• **Work required**:
Copy out every line of the records where the string "what" occurs.
===============
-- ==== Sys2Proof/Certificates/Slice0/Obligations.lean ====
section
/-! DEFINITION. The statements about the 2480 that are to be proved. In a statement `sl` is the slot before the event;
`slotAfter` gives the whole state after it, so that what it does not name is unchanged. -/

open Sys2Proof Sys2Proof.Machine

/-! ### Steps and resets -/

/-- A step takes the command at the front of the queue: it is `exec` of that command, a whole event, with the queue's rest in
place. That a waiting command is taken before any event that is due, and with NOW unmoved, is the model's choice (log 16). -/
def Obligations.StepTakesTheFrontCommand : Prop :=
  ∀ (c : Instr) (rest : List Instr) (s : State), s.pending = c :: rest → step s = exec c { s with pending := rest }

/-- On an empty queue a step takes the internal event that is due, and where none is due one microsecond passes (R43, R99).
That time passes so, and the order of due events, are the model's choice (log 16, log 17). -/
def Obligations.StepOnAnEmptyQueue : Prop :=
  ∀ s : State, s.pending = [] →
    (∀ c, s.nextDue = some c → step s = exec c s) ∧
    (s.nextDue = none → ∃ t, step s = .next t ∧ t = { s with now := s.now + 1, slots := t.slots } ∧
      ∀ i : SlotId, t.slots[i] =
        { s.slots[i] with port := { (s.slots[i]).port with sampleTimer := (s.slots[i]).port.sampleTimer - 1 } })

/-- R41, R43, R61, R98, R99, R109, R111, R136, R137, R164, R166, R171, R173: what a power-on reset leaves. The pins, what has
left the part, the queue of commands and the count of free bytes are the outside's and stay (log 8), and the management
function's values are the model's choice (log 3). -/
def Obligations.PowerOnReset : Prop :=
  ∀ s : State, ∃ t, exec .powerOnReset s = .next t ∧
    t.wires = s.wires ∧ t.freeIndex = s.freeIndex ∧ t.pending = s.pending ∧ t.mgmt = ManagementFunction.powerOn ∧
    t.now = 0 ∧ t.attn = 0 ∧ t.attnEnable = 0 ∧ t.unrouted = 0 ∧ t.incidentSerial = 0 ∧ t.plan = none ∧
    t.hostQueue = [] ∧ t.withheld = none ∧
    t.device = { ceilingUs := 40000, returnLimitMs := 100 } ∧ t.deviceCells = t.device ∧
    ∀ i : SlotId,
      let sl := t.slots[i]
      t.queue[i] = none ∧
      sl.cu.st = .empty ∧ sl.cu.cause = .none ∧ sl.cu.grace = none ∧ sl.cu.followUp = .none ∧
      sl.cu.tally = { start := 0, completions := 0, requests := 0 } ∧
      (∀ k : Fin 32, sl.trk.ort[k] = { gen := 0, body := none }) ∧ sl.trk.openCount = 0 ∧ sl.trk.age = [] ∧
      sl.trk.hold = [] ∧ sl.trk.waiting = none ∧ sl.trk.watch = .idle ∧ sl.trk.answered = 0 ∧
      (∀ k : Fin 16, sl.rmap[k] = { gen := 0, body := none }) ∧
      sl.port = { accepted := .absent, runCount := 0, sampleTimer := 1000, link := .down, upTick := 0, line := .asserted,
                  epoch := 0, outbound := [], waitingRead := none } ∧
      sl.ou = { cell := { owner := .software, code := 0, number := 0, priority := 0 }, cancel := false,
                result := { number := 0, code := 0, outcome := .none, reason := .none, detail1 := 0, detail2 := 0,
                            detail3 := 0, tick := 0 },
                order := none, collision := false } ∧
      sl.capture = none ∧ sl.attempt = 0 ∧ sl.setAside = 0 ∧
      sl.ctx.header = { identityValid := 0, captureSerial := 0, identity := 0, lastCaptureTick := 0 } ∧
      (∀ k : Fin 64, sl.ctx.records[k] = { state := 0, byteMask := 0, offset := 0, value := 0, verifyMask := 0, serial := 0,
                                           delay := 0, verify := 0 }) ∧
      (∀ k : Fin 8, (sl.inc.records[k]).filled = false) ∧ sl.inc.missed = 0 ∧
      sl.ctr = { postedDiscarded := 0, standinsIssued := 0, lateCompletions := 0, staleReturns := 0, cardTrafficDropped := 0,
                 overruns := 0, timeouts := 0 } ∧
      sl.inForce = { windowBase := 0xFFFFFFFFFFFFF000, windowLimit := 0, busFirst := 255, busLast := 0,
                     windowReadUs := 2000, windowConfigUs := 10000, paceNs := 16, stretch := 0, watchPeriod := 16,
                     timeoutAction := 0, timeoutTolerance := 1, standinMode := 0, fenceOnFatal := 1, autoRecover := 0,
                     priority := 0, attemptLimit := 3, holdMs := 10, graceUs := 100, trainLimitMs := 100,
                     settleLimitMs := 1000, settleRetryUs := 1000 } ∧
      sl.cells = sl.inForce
===============
• **Response area**:
`slotAfter` gives the whole state after it, so that what it does not name is unchanged. -/
/-- R41, R43, R61, R98, R99, R109, R111, R136, R137, R164, R166, R171, R173: what a power-on reset leaves. The pins, what has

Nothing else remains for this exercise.